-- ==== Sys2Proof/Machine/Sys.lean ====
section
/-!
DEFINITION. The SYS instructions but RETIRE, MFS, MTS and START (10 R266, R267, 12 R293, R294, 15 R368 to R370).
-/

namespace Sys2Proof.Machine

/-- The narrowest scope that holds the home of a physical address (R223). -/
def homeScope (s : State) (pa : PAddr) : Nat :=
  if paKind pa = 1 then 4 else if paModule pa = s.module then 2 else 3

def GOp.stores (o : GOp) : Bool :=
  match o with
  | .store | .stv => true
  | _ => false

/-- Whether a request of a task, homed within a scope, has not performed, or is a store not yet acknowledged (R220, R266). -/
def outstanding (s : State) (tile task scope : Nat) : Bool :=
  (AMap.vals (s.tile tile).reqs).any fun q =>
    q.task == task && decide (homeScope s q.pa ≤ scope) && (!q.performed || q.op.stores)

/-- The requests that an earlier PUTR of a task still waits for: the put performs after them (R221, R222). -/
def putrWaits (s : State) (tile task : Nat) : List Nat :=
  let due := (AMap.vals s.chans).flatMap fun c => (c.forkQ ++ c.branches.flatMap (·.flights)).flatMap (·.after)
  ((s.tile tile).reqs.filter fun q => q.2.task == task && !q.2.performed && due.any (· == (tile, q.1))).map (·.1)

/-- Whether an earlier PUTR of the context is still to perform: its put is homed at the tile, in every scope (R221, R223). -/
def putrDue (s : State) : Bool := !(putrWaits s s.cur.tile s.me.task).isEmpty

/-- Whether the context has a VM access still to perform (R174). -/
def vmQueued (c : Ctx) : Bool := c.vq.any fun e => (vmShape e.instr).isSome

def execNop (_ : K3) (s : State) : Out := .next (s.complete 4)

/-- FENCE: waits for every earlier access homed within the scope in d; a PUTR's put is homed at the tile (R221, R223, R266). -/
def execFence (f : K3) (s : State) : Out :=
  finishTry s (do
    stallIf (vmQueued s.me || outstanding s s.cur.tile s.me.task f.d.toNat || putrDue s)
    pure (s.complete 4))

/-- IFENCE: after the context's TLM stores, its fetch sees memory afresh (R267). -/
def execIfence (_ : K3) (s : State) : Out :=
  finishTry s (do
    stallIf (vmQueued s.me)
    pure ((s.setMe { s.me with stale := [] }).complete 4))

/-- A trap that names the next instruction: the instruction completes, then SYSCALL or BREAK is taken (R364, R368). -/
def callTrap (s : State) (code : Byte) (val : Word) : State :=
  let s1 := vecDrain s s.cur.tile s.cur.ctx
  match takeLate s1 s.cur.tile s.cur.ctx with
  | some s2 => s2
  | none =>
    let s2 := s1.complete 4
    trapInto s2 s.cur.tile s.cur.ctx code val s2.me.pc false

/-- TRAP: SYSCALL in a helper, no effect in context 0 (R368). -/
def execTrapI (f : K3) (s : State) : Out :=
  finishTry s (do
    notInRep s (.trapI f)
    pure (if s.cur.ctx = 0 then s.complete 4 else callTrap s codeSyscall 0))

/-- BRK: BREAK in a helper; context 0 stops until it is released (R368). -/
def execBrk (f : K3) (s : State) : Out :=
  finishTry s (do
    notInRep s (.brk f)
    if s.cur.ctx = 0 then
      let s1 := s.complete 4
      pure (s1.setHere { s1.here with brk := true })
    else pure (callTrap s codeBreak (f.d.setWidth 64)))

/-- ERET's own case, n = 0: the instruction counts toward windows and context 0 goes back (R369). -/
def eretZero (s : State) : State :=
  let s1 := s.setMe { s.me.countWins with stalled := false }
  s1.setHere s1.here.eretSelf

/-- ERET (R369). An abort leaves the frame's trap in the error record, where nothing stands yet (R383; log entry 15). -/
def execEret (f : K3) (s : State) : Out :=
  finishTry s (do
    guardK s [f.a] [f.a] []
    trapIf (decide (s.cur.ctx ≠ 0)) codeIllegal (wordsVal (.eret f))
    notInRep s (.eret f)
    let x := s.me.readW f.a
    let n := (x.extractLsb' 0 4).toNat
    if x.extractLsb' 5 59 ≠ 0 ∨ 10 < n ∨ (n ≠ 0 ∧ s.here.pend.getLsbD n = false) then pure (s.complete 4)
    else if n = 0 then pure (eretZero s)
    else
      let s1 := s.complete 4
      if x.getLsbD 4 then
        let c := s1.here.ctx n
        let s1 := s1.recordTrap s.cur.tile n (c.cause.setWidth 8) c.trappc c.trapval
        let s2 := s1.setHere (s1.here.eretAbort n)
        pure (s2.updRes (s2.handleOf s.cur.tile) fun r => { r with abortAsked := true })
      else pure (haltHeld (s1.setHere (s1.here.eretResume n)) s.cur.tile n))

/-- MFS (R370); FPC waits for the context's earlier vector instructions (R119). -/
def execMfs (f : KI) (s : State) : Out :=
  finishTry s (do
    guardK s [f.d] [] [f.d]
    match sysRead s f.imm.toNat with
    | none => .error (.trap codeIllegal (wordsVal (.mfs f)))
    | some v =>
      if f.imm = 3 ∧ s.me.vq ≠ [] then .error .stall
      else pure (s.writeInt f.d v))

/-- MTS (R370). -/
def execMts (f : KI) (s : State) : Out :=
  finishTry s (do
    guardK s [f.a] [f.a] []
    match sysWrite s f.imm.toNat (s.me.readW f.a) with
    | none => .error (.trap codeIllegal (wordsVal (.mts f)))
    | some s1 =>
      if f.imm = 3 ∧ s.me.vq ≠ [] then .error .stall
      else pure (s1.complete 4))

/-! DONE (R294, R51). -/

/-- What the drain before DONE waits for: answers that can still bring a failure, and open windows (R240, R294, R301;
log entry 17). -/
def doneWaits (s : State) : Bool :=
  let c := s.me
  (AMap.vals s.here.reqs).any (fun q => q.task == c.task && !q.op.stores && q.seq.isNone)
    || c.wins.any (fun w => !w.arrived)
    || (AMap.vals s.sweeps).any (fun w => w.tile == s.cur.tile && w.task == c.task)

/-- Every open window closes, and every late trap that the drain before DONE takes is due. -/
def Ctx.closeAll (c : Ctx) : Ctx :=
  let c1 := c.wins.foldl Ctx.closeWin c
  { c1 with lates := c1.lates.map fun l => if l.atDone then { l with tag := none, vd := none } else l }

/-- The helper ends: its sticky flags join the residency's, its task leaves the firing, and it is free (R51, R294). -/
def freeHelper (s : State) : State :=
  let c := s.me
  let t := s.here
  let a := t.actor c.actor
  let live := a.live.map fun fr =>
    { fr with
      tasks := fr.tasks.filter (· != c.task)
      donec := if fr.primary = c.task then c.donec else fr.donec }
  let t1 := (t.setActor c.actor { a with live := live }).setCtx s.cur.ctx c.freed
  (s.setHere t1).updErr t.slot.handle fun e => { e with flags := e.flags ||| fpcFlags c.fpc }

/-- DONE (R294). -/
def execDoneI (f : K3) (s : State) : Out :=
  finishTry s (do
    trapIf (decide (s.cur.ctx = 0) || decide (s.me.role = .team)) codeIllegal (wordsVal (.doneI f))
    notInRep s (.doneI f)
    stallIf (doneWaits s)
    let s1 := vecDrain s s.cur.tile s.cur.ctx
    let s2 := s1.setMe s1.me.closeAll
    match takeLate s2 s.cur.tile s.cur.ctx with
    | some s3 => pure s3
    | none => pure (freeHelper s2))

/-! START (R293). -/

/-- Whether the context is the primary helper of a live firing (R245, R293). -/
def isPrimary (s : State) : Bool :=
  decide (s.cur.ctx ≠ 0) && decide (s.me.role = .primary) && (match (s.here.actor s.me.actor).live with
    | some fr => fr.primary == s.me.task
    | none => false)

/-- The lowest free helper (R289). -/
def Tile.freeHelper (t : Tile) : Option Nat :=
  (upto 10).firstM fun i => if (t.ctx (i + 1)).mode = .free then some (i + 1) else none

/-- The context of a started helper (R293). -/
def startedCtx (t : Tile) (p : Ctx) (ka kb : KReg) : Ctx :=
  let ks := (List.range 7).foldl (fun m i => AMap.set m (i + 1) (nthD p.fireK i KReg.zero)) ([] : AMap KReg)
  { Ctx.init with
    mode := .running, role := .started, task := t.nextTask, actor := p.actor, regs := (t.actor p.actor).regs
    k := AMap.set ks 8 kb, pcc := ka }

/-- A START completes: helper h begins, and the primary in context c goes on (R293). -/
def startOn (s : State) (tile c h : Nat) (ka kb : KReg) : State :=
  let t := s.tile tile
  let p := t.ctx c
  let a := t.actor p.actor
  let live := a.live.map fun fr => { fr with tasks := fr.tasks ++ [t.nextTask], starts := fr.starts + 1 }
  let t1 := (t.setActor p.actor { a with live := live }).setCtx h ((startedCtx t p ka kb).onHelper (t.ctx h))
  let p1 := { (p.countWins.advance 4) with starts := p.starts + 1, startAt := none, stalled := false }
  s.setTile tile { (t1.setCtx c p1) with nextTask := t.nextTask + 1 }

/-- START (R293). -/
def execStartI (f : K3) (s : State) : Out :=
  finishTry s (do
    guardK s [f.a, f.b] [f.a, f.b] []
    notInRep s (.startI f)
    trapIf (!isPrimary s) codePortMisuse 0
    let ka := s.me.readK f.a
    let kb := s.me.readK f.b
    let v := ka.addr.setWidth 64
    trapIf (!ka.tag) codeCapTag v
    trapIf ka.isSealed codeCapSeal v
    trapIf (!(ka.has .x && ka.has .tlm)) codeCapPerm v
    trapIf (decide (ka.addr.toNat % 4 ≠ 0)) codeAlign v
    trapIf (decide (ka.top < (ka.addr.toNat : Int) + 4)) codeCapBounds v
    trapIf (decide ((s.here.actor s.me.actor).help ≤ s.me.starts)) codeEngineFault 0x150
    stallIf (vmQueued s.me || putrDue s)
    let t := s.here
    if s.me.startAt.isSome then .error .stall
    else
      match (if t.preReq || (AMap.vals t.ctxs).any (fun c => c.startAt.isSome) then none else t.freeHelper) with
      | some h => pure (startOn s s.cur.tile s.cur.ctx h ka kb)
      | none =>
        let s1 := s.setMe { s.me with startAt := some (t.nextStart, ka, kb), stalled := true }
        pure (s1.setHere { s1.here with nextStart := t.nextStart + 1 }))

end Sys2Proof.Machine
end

^^^^^^^^^^^^^^^^

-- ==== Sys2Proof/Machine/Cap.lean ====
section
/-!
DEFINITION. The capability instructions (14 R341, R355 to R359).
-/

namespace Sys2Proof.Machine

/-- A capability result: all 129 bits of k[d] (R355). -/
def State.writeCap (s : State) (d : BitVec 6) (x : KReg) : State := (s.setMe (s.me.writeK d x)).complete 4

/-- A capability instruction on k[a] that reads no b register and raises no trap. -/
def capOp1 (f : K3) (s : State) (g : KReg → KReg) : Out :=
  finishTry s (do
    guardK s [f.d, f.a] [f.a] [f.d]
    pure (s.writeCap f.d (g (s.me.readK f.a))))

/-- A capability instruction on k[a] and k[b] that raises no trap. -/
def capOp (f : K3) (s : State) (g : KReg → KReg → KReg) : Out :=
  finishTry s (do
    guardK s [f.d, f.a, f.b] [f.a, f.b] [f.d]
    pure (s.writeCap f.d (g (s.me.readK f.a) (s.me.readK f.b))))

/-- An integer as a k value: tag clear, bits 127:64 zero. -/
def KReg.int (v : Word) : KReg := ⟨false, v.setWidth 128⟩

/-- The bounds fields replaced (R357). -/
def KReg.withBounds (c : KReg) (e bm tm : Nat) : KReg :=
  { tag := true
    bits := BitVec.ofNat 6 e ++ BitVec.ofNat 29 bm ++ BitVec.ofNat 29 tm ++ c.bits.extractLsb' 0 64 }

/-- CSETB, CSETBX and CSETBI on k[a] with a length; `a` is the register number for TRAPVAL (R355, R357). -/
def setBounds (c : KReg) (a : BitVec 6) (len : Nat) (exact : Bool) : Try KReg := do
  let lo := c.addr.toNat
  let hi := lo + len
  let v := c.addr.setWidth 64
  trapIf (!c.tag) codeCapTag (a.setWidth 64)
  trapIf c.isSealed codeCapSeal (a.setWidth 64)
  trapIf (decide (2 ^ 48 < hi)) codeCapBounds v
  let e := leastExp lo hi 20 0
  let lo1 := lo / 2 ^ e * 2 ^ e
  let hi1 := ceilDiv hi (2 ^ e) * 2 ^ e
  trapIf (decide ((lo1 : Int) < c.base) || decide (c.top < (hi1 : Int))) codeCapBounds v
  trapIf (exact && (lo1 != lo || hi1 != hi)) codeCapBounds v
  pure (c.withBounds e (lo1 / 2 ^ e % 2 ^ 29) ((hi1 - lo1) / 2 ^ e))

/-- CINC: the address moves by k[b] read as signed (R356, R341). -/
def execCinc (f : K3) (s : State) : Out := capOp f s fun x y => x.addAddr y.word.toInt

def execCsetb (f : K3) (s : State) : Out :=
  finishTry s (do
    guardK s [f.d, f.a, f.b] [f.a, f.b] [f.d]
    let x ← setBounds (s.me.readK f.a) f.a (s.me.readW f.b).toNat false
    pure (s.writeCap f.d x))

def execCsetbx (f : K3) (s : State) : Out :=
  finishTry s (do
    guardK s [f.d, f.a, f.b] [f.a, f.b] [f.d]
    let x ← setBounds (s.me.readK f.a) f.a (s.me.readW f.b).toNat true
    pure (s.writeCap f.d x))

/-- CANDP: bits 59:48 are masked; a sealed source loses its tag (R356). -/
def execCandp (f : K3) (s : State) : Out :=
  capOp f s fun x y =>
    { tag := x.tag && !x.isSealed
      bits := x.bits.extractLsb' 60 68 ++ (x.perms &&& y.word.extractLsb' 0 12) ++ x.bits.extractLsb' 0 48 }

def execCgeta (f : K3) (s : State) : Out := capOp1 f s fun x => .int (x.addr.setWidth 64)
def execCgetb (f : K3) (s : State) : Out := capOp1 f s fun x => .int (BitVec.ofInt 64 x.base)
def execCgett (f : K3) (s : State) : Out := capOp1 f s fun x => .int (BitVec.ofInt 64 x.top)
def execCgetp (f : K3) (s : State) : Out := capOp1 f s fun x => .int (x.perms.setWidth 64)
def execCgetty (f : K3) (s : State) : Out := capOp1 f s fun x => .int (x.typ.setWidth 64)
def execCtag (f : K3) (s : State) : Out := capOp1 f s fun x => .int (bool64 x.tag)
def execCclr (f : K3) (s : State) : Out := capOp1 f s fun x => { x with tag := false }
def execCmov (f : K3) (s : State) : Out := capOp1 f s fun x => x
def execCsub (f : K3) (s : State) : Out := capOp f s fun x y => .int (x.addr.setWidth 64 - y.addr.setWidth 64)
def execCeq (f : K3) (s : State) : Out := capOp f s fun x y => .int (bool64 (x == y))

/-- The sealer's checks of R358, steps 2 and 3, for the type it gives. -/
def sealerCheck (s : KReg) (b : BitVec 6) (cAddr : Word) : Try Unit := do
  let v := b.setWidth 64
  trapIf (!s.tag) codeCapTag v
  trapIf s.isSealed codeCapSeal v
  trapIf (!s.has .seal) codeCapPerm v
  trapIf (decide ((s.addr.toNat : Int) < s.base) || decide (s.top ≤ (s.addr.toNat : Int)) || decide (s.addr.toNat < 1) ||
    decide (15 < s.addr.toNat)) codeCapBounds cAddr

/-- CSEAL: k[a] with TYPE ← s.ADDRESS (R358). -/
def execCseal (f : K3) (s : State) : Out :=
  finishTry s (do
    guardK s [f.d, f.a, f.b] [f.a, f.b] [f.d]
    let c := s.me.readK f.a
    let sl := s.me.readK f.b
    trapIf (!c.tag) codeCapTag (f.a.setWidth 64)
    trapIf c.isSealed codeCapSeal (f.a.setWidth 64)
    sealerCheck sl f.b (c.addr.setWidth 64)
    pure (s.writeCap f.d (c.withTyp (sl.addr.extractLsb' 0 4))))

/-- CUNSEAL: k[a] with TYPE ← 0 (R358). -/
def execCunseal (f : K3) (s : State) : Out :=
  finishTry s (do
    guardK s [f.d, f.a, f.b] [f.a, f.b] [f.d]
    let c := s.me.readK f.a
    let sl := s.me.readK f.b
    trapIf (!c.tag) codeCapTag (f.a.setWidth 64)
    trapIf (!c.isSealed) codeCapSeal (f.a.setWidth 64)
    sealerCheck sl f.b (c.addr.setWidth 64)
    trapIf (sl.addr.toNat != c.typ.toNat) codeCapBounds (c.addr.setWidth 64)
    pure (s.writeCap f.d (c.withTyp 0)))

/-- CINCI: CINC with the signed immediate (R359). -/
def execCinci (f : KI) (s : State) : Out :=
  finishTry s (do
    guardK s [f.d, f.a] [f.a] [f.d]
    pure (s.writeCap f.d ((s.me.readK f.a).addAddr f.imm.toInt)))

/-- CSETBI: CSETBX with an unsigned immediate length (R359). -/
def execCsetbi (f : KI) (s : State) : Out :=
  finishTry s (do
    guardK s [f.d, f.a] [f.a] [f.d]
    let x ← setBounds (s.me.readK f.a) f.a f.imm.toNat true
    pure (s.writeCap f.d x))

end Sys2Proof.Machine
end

^^^^^^^^^^^^^^^^

> _What you need to do_
Using the records above, report each line with the string "lean".

> _Response_
-- ==== Sys2Proof/Machine/Sys.lean ====
-- ==== Sys2Proof/Machine/Cap.lean ====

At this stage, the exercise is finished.